A normal process is entirely defined by its mean function m and its covariance function C (or correlation function R).

isStationary()

Test whether the process is stationary or not.

Returns:

isStationary : bool

True if the process is stationary.

Notes

A process X is stationary if its distribution is invariant by translation: \forall k \in \Nset, \forall (\vect{t}_1, \dots, \vect{t}_k) \in \cD, \forall \vect{h}\in \Rset^n, we have:

(X_{\vect{t}_1}, \dots, X_{\vect{t}_k})
\stackrel{\mathcal{D}}{=} (X_{\vect{t}_1+\vect{h}}, \dots, X_{\vect{t}_k+\vect{h}})

setDescription(description)

Set the description of the process.

Parameters:

description : sequence of str

Description of the process.

setDistribution(distribution)

Accessor to the distribution.

Parameters:

distribution : Distribution

The distribution of dimension d of the white noise.

setMesh(mesh)

Set the mesh.

Parameters:

mesh : Mesh

Mesh over which the domain \cD is discretized.

setName(name)

Accessor to the object’s name.

Parameters:

name : str

The name of the object.

setOrigin(origin)

Accessor to the origin.

Parameters:

origin : NumericalPoint

The origin of the random walk.

setShadowedId(id)

Accessor to the object’s shadowed id.

Parameters:

id : int

Internal unique identifier.

setTimeGrid(timeGrid)

Set the time grid of observation of the process.

Returns:

timeGrid : RegularGrid

Time grid of observation of the process when the mesh associated to the process can be interpreted as a RegularGrid.
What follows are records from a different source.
-- ==== Sys2Proof/Laws/Keeps.lean ====
section
/-! SUPPORT. The properties of the state that every operation keeps: those that speak of the waiting commands, the entry store, the memories and the
core's transfer buffers alone, and that a store into these keeps. -/
namespace Sys2Proof.Machine

/-- A property that the operations keep. -/
class Stable (P : State → Prop) : Prop where
  same : ∀ s t : State, t.pending = s.pending → t.ent = s.ent → t.spindle.mem = s.spindle.mem → t.spindle.dict.xferM = s.spindle.dict.xferM →
    t.spindle.dict.xferU = s.spindle.dict.xferU → P s → P t
  set : ∀ (s : State) (k v : Nat), P s → P { s with ent := sparseSet (keyDefault k) k v s.ent }
  filter : ∀ (s : State) (p : Nat × Nat → Bool), P s → P { s with ent := s.ent.filter p }
  mem : ∀ (s : State) (m : Mem), (MemOk s.spindle.mem → MemOk m) → P s → P { s with spindle := { s.spindle with mem := m } }
  xfer : ∀ (s : State) (a b : Region), (s.spindle.dict.xferM.wf → a.wf) → (s.spindle.dict.xferU.wf → b.wf) → P s →
    P { s with spindle := { s.spindle with dict := { s.spindle.dict with xferM := a, xferU := b } } }

/-- The property holds of a state. -/
def Holds (P : State → Prop) (s : State) : Prop := P s

/-- A change of the spindle die leaves its memories and the transfer buffers alone. -/
def SameMem (a b : Spindle) : Prop := b.mem = a.mem ∧ b.dict.xferM = a.dict.xferM ∧ b.dict.xferU = a.dict.xferU

/-- A change of the dictionary engine leaves the transfer buffers alone. -/
def SameXfer (a b : Dict) : Prop := b.xferM = a.xferM ∧ b.xferU = a.xferU

theorem sameMem_mk {a b : Spindle} (h1 : b.mem = a.mem) (h2 : b.dict.xferM = a.dict.xferM) (h3 : b.dict.xferU = a.dict.xferU) : SameMem a b :=
  ⟨h1, h2, h3⟩

theorem sameXfer_mk {a b : Dict} (h1 : b.xferM = a.xferM) (h2 : b.xferU = a.xferU) : SameXfer a b := ⟨h1, h2⟩

variable {P : State → Prop} [Stable P] {s t : State}

theorem Holds.same (h : Holds P s) (h1 : t.pending = s.pending) (h2 : t.ent = s.ent) (h3 : SameMem s.spindle t.spindle) : Holds P t :=
  Stable.same (P := P) s t h1 h2 h3.1 h3.2.1 h3.2.2 h

theorem mk_keeps {fr sb ply fl k l tg d sp pads} (h : Holds P s) (h3 : SameMem s.spindle sp) :
    Holds P ⟨s.pending, fr, s.ent, sb, ply, fl, k, l, tg, d, sp, pads⟩ := h.same rfl rfl h3

theorem sameMem_rfl (a : Spindle) : SameMem a a := ⟨rfl, rfl, rfl⟩

theorem onKeeper_keeps {f : Keeper → Keeper} (h : Holds P s) : Holds P (s.onKeeper f) := mk_keeps h (sameMem_rfl _)
theorem onFlyer_keeps {f : Flyer → Flyer} (h : Holds P s) : Holds P (s.onFlyer f) := mk_keeps h (sameMem_rfl _)
theorem onLog_keeps {f : LogUnit → LogUnit} (h : Holds P s) : Holds P (s.onLog f) := mk_keeps h (sameMem_rfl _)
theorem onTag_keeps {f : Tag → Tag} (h : Holds P s) : Holds P (s.onTag f) := mk_keeps h (sameMem_rfl _)
theorem onPly_keeps {f : Ply → Ply} (h : Holds P s) : Holds P (s.onPly f) := mk_keeps h (sameMem_rfl _)
theorem onPads_keeps {f : Pads → Pads} (h : Holds P s) : Holds P (s.onPads f) := mk_keeps h (sameMem_rfl _)
theorem onSb_keeps {f : Sideband → Sideband} (h : Holds P s) : Holds P (s.onSb f) := mk_keeps h (sameMem_rfl _)
theorem onSpindle_keeps {f : Spindle → Spindle} (h : Holds P s) (hf : ∀ x, SameMem x (f x)) : Holds P (s.onSpindle f) := mk_keeps h (hf _)
theorem onSelfTest_keeps {f : SelfTest → SelfTest} (h : Holds P s) : Holds P (s.onSelfTest f) := mk_keeps h (sameMem_rfl _)
theorem onHorn_keeps {f : Horn → Horn} (h : Holds P s) : Holds P (s.onHorn f) := mk_keeps h (sameMem_rfl _)
theorem onSense_keeps {f : Sensing → Sensing} (h : Holds P s) : Holds P (s.onSense f) := mk_keeps h (sameMem_rfl _)
theorem onRes_keeps {f : Results → Results} (h : Holds P s) : Holds P (s.onRes f) := mk_keeps h (sameMem_rfl _)
theorem onBs_keeps {f : Backstop → Backstop} (h : Holds P s) : Holds P (s.onBs f) := mk_keeps h (sameMem_rfl _)
theorem onDict_keeps {f : Dict → Dict} (h : Holds P s) (hf : ∀ d, SameXfer d (f d)) : Holds P (s.onDict f) :=
  mk_keeps h ⟨rfl, (hf _).1, (hf _).2⟩
theorem onCore_keeps {f : Core → Core} (h : Holds P s) : Holds P (s.onCore f) := mk_keeps h ⟨rfl, rfl, rfl⟩
theorem onMem_keeps {f : Mem → Mem} (h : Holds P s) (hf : ∀ m, MemOk m → MemOk (f m)) : Holds P (s.onMem f) :=
  Stable.mem (P := P) s _ (hf _) h
theorem onLoader_keeps {f : Loader → Loader} (h : Holds P s) : Holds P (s.onLoader f) := mk_keeps h ⟨rfl, rfl, rfl⟩
theorem onBn_keeps {f : Bn → Bn} (h : Holds P s) : Holds P (s.onBn f) := mk_keeps h ⟨rfl, rfl, rfl⟩
theorem onRng_keeps {f : Rng → Rng} (h : Holds P s) : Holds P (s.onRng f) := mk_keeps h ⟨rfl, rfl, rfl⟩
theorem onCan_keeps {f : Can → Can} (h : Holds P s) : Holds P (s.onCan f) := mk_keeps h ⟨rfl, rfl, rfl⟩
theorem onPage_keeps {u : User} {f : Page → Page} (h : Holds P s) : Holds P (s.onPage u f) := mk_keeps h ⟨rfl, rfl, rfl⟩
theorem onSha_keeps {u : User} {f : ShaCtx → ShaCtx} (h : Holds P s) : Holds P (s.onSha u f) := mk_keeps h ⟨rfl, rfl, rfl⟩
theorem onBnUser_keeps {u : User} {f : BnUser → BnUser} (h : Holds P s) : Holds P (s.onBnUser u f) := mk_keeps h ⟨rfl, rfl, rfl⟩
theorem onPort_keeps {p : Port} {f : HostPort → HostPort} (h : Holds P s) : Holds P (s.onPort p f) := mk_keeps h ⟨rfl, rfl, rfl⟩
theorem used_keeps (h : Holds P s) : Holds P s.used := mk_keeps h (sameMem_rfl _)
theorem onArb_keeps {k : Nat} {f : ArbRes → ArbRes} (h : Holds P s) : Holds P (onArb s k f) := mk_keeps h ⟨rfl, rfl, rfl⟩
theorem onDom_keeps {d : Domain} {f : DomSeq → DomSeq} (h : Holds P s) : Holds P (onDom s d f) := mk_keeps h (sameMem_rfl _)
theorem onSbDie_keeps {d : Die} {f : SbDie → SbDie} (h : Holds P s) : Holds P (onSbDie s d f) := h.same (by simp) (by simp) (by simp [SameMem])

theorem put_keeps {e v : Nat} (h : Holds P s) : Holds P (s.put e v) := by
  have := Stable.set (P := P) s (e * 8) v h
  rwa [show keyDefault (e * 8) = entryDefault e from keyDefault_entry e 0 (by omega)] at this
theorem putU_keeps {e : Nat} {u : User} {v : Nat} (h : Holds P s) : Holds P (s.putU e u v) := by
  have := Stable.set (P := P) s (e * 8 + userNum u) v h
  rwa [show keyDefault (e * 8 + userNum u) = entryDefault e from keyDefault_entry e _ (userNum_lt u)] at this
theorem bump_keeps {e : Nat} (h : Holds P s) : Holds P (s.bump e) := put_keeps h
theorem bumpBy_keeps {e n : Nat} (h : Holds P s) : Holds P (s.bumpBy e n) := put_keeps h
theorem bumpU_keeps {e : Nat} {u : User} (h : Holds P s) : Holds P (s.bumpU e u) := putU_keeps h
theorem putS_keeps {e : Nat} {i : Int} (h : Holds P s) : Holds P (s.putS e i) := put_keeps h
theorem setBits_keeps {e m : Nat} (h : Holds P s) : Holds P (s.setBits e m) := put_keeps h
theorem dropEntries_keeps {p : EntryRow → Bool} (h : Holds P s) : Holds P (s.dropEntries p) := Stable.filter (P := P) s _ h

omit [Stable P] in
theorem memOk_mk {a b c d e : Region} (ha : a.wf) (hb : b.wf) (hc : c.wf) (hd : d.wf) (he : e.wf) : MemOk ⟨a, b, c, d, e⟩ := ⟨ha, hb, hc, hd, he⟩

/-! ## Shapes -/

omit [Stable P] in
theorem ite_keeps {c : Prop} [Decidable c] {a b : State} (ha : Holds P a) (hb : Holds P b) : Holds P (if c then a else b) := by
  split <;> assumption

omit [Stable P] in
theorem fst_ite_keeps {α : Type} {c : Prop} [Decidable c] {a b : State × α} (ha : Holds P a.1) (hb : Holds P b.1) :
    Holds P (if c then a else b).1 := by split <;> assumption

omit [Stable P] in
theorem foldl_keeps {α : Type} {f : State → α → State} (l : List α) (hf : ∀ t x, Holds P t → Holds P (f t x)) (h : Holds P s) :
    Holds P (l.foldl f s) := by
  induction l generalizing s with
  | nil => exact h
  | cons x l ih => exact ih (hf s x h)

omit [Stable P] in
theorem foldl_pair_keeps {α β : Type} {f : State × α → β → State × α} (l : List β) {r : State × α}
    (hf : ∀ r x, Holds P r.1 → Holds P (f r x).1) (h : Holds P r.1) : Holds P (l.foldl f r).1 := by
  induction l generalizing r with
  | nil => exact h
  | cons x l ih => exact ih (hf r x h)

/-- Every state that an optional result holds has the property. -/
def HoldsOpt (P : State → Prop) {α : Type} (o : Option (State × α)) : Prop := ∀ r, o = some r → Holds P r.1

omit [Stable P] in
theorem some_keeps {α : Type} {r : State × α} (h : Holds P r.1) : HoldsOpt P (some r) := fun _ e => Option.some.inj e ▸ h
omit [Stable P] in
theorem none_keeps {α : Type} : HoldsOpt P (none : Option (State × α)) := fun _ e => nomatch e
omit [Stable P] in
theorem opt_ite_keeps {α : Type} {c : Prop} [Decidable c] {a b : Option (State × α)} (ha : HoldsOpt P a) (hb : HoldsOpt P b) :
    HoldsOpt P (if c then a else b) := by
  split <;> assumption
omit [Stable P] in
theorem opt_map_keeps {α β : Type} {o : Option β} {f : β → State × α} (h : ∀ x, Holds P (f x).1) : HoldsOpt P (o.map f) := fun _ e => by
  obtain ⟨x, _, rfl⟩ := Option.map_eq_some_iff.1 e
  exact h x
omit [Stable P] in
theorem opt_some_keeps {α : Type} {o : Option (State × α)} {x : α} (h : HoldsOpt P o) (e : o = some (t, x)) : Holds P t := h _ e
omit [Stable P] in
theorem pair_keeps {α : Type} {r : State × α} {x : α} (h : Holds P r.1) (e : r = (t, x)) : Holds P t := by rwa [e] at h

/-- A command's outcome keeps the property: a next state has it. -/
def Keeps (P : State → Prop) (o : Host.Outcome State Fault Refusal) : Prop := ∀ t, o = .next t → P t

omit [Stable P] in
theorem next_keeps (h : Holds P s) : Keeps P (.next s) := fun _ e => Host.Outcome.next.inj e ▸ h

/-! ## Two stable properties -/

omit [Stable P] in
/-- Which commands wait. -/
theorem stable_pending (q : List Instr) : Stable fun s => s.pending = q where
  same _ _ h _ _ _ _ hp := h.trans hp
  set _ _ _ h := h
  filter _ _ h := h
  mem _ _ _ h := h
  xfer _ _ _ _ _ h := h

omit [Stable P] in
/-- The canonical form. -/
theorem stable_canon : Stable Canon where
  same _ _ _ he hm hx hy h := ⟨he ▸ h.ent, hm ▸ h.mem, hx ▸ h.xferM, hy ▸ h.xferU⟩
  set _ k v h := ⟨sparseSet_canon k v h.ent, h.mem, h.xferM, h.xferU⟩
  filter _ p h := ⟨h.ent.filter p, h.mem, h.xferM, h.xferU⟩
  mem _ _ hm h := ⟨h.ent, hm h.mem, h.xferM, h.xferU⟩
  xfer _ _ _ ha hb h := ⟨h.ent, h.mem, ha h.xferM, hb h.xferU⟩

end Sys2Proof.Machine
end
We check if the vertices of the mesh are scalar and are regularly spaced in \Rset but we don’t check if the connectivity of the mesh is conform to the one of a regular grid (without any hole and composed of ordered instants).

setVisibility(visible)

Accessor to the object’s visibility state.

Parameters:

visible : bool

Visibility flag.